Work required.
Tally the lines in the listing below that hold the string "rewriteCluster", and reply with that tally alone.

----

/-- LDW_START (04 R130, R135 to R139, R144, R145): the region goes to Loading, its marks and its digest begin anew, and the
calibrations of its tiles are abandoned. What 11rr:03 reads from here until the new digest is computed, or after a load that fails, the
spec does not say: zeros (DESIGN CHOICE, log 99). -/
def State.loadStart (s : State) (q slot : Nat) : State :=
  match s.slotOp q slot with
  | none => s
  | some o =>
    if ¬ s.loadMayStart o then s
    else match s.loadCheck o with
      | .error (st, det) => (s.complete q o.seq st det).settle
      | .ok ps =>
        let i := dRegion o.desc
        let s := (s.region i).tileList.foldl State.loadClears s
        let s := s.modRegion i (fun r => { r with
          st := .loading, pendingPages := ps, mirrorErrors := 0, digestState := 1, digest := []
          hwmC := dMark o.desc, hwmP := dMark o.desc, provAppends := [], kapLog := [] })
        let s := { s with digests := s.digests.filter (fun (d : Digest) => decide (d.region ≠ i))
                            ++ [({ region := i, message := (s.region i).digestPrefix } : Digest)] }
        (s.modOp q o.seq (fun x => { x with stage := .started, pos := 0 })).loadStep q o.seq

/-- LDW_COMPLETE (04 R129, R130, R140): every ring of the region holds its new digit. -/
def State.loadComplete (s : State) (q slot : Nat) : State :=
  match s.slotOp q slot with
  | none => s
  | some o =>
    let i := dRegion o.desc
    let r := s.region i
    if o.kind ≠ .ldw ∨ o.stage ≠ .started ∨ o.pos < r.mirrorBytes ∨ s.writing (q, o.seq) then s
    else
      let base := match (s.ctx (dStream o.desc)).run with
        | some run => if dMode o.desc then run.base.toNat else r.mirrorBase
        | none => r.mirrorBase
      let s := s.modRegion i (fun r => { r with
        st := .resident, activeMirror := base, pages := r.pendingPages, pendingPages := []
        badGranules := [], graceLeft := 0 })
      let s := if dMode o.desc then s
        else { s with mem := { s.mem with bad := s.mem.bad.filter (fun g => !((s.region i).mirrorHas g)) } }
      (s.complete q o.seq 0 0).settle

/-- The digest engine finishes its oldest computation, whose message its LDW has delivered whole (04 R143, R144). -/
def State.digestComplete (s : State) : State :=
  match s.digests with
  | [] => s
  | d :: ds =>
    if d.message.length < 8 + (s.region d.region).mirrorBytes ∨ (s.region d.region).st = .loading then s
    else
      { s with digests := ds }.modRegion d.region (fun r => { r with
        digest := sha384 d.message, digestState := if r.digestState = 1 then 2 else r.digestState })

/-! ### Appends (04 R151 to R156) -/

/-- The element of an append vector (04 R151). -/
def kapElem (format : Nat) (bs : List Byte) (i : Nat) : Int :=
  if format = 2 then sint 16 (leAt bs (2 * i) 2) else sint 8 (leAt bs i 1)

/-- Whether an element is in the weight range of its format (02 Arithmetic table 1, 04 R151). -/
def kapInRange (format : Nat) (v : Int) : Bool :=
  match format with
  | 0 => decide (-8 ≤ v) && decide (v ≤ 7)
  | 1 => true
  | _ => decide (-2048 ≤ v) && decide (v ≤ 2047)

/-- A KAP whose turn has not come (04 R154). -/
def State.kapHeld (s : State) (o : Op) : Bool :=
  s.ops.any (fun p => decide (p.kind = .kap) && decide (dRegion p.desc = dRegion o.desc) && decide (p.stage ≠ .completed)
    && decide (p.ordered ≠ o.ordered)
    && ((decide (p.ordered < o.ordered) && decide (p.epoch = o.epoch))
      || (match o.epoch, p.epoch with
        | some e, some f => decide (f < e)
        | some _, none => decide (p.stage = .started)
        | none, _ => false)))
  || (o.epoch.isNone && decide ((s.region (dRegion o.desc)).provAppends ≠ []))

/-- The append vector of a KAP, when it is held whole (04 R151, 06 Streams table 10). -/
def State.kapVector (s : State) (o : Op) : Option (List Byte) :=
  let n := dKapLen o.desc * (if (s.region (dRegion o.desc)).format = 2 then 2 else 1)
  if dMode o.desc then some (s.see o.epoch (stagingBase + dOff o.desc) n)
  else match (s.ctx (dStream o.desc)).run with
    | some run => if dStream o.desc ∈ o.armed ∧ run.need ≤ run.done then some run.data else none
    | none => none

/-- The checks of R153 that need no vector: status and detail. -/
def State.kapCheck (s : State) (o : Op) : Option (Nat × Nat) :=
  let i := dRegion o.desc
  let r := s.region i
  if ¬ r.valid ∨ r.kind = 0 ∨ r.st ≠ .resident then some (0x04, i)
  else if r.hwmP = r.capacity ∨ dKapLen o.desc ≠ (if r.kind = 1 then 64 * r.T else r.outputs) then some (0x07, i)
  else none

/-- The digits that a vector puts into the region at position p: tile, logical column, ring row and code (04 R152). -/
def Region.kapDigits (r : Region) (p : Nat) (xs : List Int) : List (Nat × Nat × Nat × Nat) :=
  xs.zipIdx.flatMap (fun x =>
    (digitsOf r.format x.1).zipIdx.map (fun d =>
      let (row, j) := if r.kind = 1 then (x.2, r.digits * p + d.2) else (p, r.digits * x.2 + d.2)
      (128 * (r.tFirst + row / 64) + (r.gFirst + j / 32), j % 32, row % 64, d.1)))

/-- One digit is written into the mirror, in its half byte (04 R128). -/
def State.writeMirror (s : State) (r : Region) (tile k l v : Nat) : State :=
  let a := r.mirrorPhys (r.mirrorByte (tile / 128) (tile % 128) k l)
  let b := (s.mem.read a).toNat
  { s with mem := s.mem.write a (BitVec.ofNat 8 (if l % 2 = 0 then b / 16 * 16 + v else v * 16 + b % 16)) }

/-- Another KAP on the same region could start now and comes first in the order of queue and slot: a tile's writers are granted in that
order (05 R181). -/
def State.kapBehind (s : State) (o : Op) : Bool :=
  s.ops.any (fun p => decide (p.kind = .kap) && decide (p.stage = .admitted) && p.ready && decide (dRegion p.desc = dRegion o.desc)
    && p.before o && !s.kapHeld p && (s.kapVector p).isSome)

/-- KAP_START (04 R152 to R154): the digits go to the mirror, and are asked of the writers, at the provisional mark. -/
def State.kapStart (s : State) (q slot : Nat) : State :=
  match s.slotOp q slot with
  | none => s
  | some o =>
    if o.kind ≠ .kap ∨ o.stage ≠ .admitted ∨ ¬ o.ready ∨ ¬ s.canSchedule ∨ s.kapHeld o ∨ s.kapBehind o then s
    else match s.kapCheck o with
      | some (st, det) => (s.complete q o.seq st det).settle
      | none =>
        if ¬ s.ringsReady (s.region (dRegion o.desc)) then s
        else match s.kapVector o with
          | none => s
          | some bs =>
            let i := dRegion o.desc
            let r := s.region i
            let xs := (List.range (dKapLen o.desc)).map (kapElem r.format bs)
            let ctx := if dMode o.desc then 0xFF else dStream o.desc
            if dMode o.desc ∧ s.mem.errs (stagingBase + dOff o.desc) bs.length then (s.complete q o.seq 0x10 0xFF).settle
            else if xs.any (fun v => !kapInRange r.format v) then (s.complete q o.seq 0x07 i).settle
            else
              let ds := r.kapDigits r.hwmP xs
              let hit := ((ds.map (fun d => r.granuleOf d.1 d.2.1)).dedup).filter (fun g => s.mem.errs (64 * g) 64)
              if hit ≠ [] then
                ((s.count 0x13 (hit.filter (fun g => decide (g ∈ s.mem.bad))).length).complete q o.seq 0x10 ctx).settle
              else
                let s := if dMode o.desc then s.noteRead o.epoch (stagingBase + dOff o.desc) bs.length else s
                let s := ds.foldl (fun s d => s.writeMirror r d.1 d.2.1 d.2.2.1 d.2.2.2) s
                let s := s.askDigits 2 (q, o.seq) ds
                (s.modRegion i (fun r => { r with kapBegan := r.kapBegan ++ o.epoch.toList })).modOp q o.seq (fun x => { x with stage := .started, pos := r.hwmP })

/-- KAP_COMPLETE (04 R144, R150, R152, R155): the ring writes are made, and the marks move past the position. -/
def State.kapComplete (s : State) (q slot : Nat) : State :=
  match s.slotOp q slot with
  | none => s
  | some o =>
    if o.kind ≠ .kap ∨ o.stage ≠ .started ∨ s.writing (q, o.seq) then s
    else
      let s := s.modRegion (dRegion o.desc) (fun r => { r with
        hwmP := o.pos + 1
        hwmC := if o.epoch.isNone then o.pos + 1 else r.hwmC
        provAppends := match o.epoch with
          | some e => mset 0 r.provAppends e (mget 0 r.provAppends e + 1)
          | none => r.provAppends
        kapLog := r.kapLog ++ [{ queue := o.queue, seq := o.seq, epoch := o.epoch }]
        digestState := if r.digestState = 1 ∨ r.digestState = 2 then 3 else r.digestState })
      (s.complete q o.seq 0 0).settle

/-! ### Refresh and damage (04 R132 to R134, R157 to R164, 06 R239, 17 R564, R565) -/

/-- The rings of some tiles of region i are rewritten from its active mirror. -/
def State.rewriteTiles (s : State) (i : Nat) (ts : List Nat) : State :=
  ts.foldl (fun s t => (List.range 16).foldl (fun s m => s.refreshGranule i t m) s) s

/-- Correctable errors that mirror reads of a region met are corrected and counted (04 R157, 06 R238). -/
def State.mirrorCorrected (s : State) (i : Nat) (gs : List Nat) : State :=
  let n := (gs.filter (fun g => (s.region i).mirrorHas g && decide (g ∉ s.mem.bad))).length
  (s.count 0x12 n).count 0x08 n

/-- REFRESH (04 R132): the rings of a region are to be rewritten from its active mirror, whose reads met correctable errors in some
granules. -/
def State.refresh (s : State) (i : Nat) (corrected : List Nat) : State :=
  let r := s.region i
  if ¬ r.refreshedSt then s
  else (s.mirrorCorrected i corrected).rewriteTiles i (r.tileList.filter (fun t => !(s.cluster (t / 256)).asleep))

/-- MIRROR_UNCORRECTABLE (04 R157): a mirror read meets an uncorrectable error in a granule of region i's active mirror. -/
def State.mirrorUncorrectable (s : State) (i g : Nat) : State :=
  if (s.region i).mirrorHas g then (s.becomeBad g).mirrorError i g else s

/-- GRACE_END (04 R159). -/
def State.graceEnd (s : State) (i : Nat) : State :=
  let r := s.region i
  if r.st = .mirrorDamaged ∧ r.graceStart + 8 * refreshPeriod ≤ s.time then
    (s.modRegion i (fun r => { r with st := .failed, graceLeft := 0 })).condition 0x010E 2 (field 0 8 i)
  else s

/-- The rings of a cluster's Resident and Mirror-damaged regions are to be rewritten from their mirrors (04 R162, R164). -/
def State.rewriteCluster (s : State) (c : Nat) : State :=
  let s := s.validRegions.foldl (fun s i =>
    if (s.region i).refreshedSt then s.rewriteTiles i ((s.region i).tileList.filter (fun t => decide (t / 256 = c))) else s) s
  (s.modCluster c (fun x => { x with rewriting := true })).endRewrites

/-- CLUSTER_RING_REWRITE (04 R162, R164): after a block reset, or in a wake, once the cluster's loops are locked. -/
def State.clusterRingRewrite (s : State) (c : Nat) : State :=
  let x := s.cluster c
  if x.needRewrite ∧ ¬ x.rewriting ∧ s.loopsLocked c ∧ ¬ x.asleep ∧ ¬ x.inReset then s.rewriteCluster c else s

/-- Every region with a byte of its active mirror in a stack goes to Mirror-damaged, as under R157, its grace from a given time (04
R163, 17 R565). -/
def State.stackMirrors (s : State) (k since : Nat) : State :=
  s.validRegions.foldl (fun s i =>
    let r := s.region i
    match (List.range (cdiv r.mirrorBytes 4096)).find? (fun j => decide (stackOf (r.mirrorPhys (4096 * j)) = k)) with
    | some j =>
      if r.st = .resident then
        let s := (s.count 0x09).modRegion i (fun x =>
          { x with st := .mirrorDamaged, graceStart := since, graceLeft := 8, mirrorErrors := satAdd 32 x.mirrorErrors 1 })
        s.condition 0x010D 2 (field 0 8 i + field 8 40 (r.mirrorPhys (4096 * j) / 64 * 64))
      else s
    | none => s) s

/-- STACK_RESET_OVERRUN (04 R163): the block reset of a stack has lasted two refresh periods; the grace begins at their end. -/
def State.stackResetOverrun (s : State) (k : Nat) : State :=
  match s.rst.blocks.find? (fun b => decide (b.kind = 4) && decide (b.num = k) && decide (b.since + 2 * refreshPeriod ≤ s.time)) with
  | some b => if k ∈ s.mem.inReset then s.stackMirrors k (b.since + 2 * refreshPeriod) else s
  | none => s

/-- STACK_FAIL (17 R564, R565). -/
def State.stackFail (s : State) (k : Nat) : State :=
  if k ∈ s.mem.failed then s
  else ({ s with mem := { s.mem with failed := s.mem.failed ++ [k] } }.condition 0x0202 2 (field 0 1 k)).stackMirrors k s.time

/-- The regions whose active mirror has a byte in a granule. -/
def State.mirrorsWith (s : State) (g : Nat) : List Nat := (s.regions.filter (fun e => e.2.mirrorHas g)).map (·.1)

/-- PATROL_SCRUB (06 R238 to R241, 04 R157): one granule is read, with what its ECC finds; a bad one outside any mirror raises
an event when it is found. A stack in block reset is not read (04 R163). -/
def State.patrolScrub (s : State) (g : Nat) (e : EccOutcome) : State :=
  if dramEnd ≤ 64 * g ∨ stackOf (64 * g) ∈ s.mem.inReset then s
  else if g ∈ s.mem.bad then (s.mirrorsWith g).foldl (fun s i => s.mirrorError i g) (s.meetBad (64 * g) 64)
  else match e with
    | .clean => s
    | .corrected => let s := s.count 0x12; if s.mirrorsWith g = [] then s else s.count 0x08
    | .uncorrectable =>
      let s := s.becomeBad g
      if s.mirrorsWith g = [] then s.condition 0x0201 1 (field 0 40 (64 * g))
      else (s.mirrorsWith g).foldl (fun s i => s.mirrorError i g) s

end Sys2Proof.Machine
end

----

Task result.
2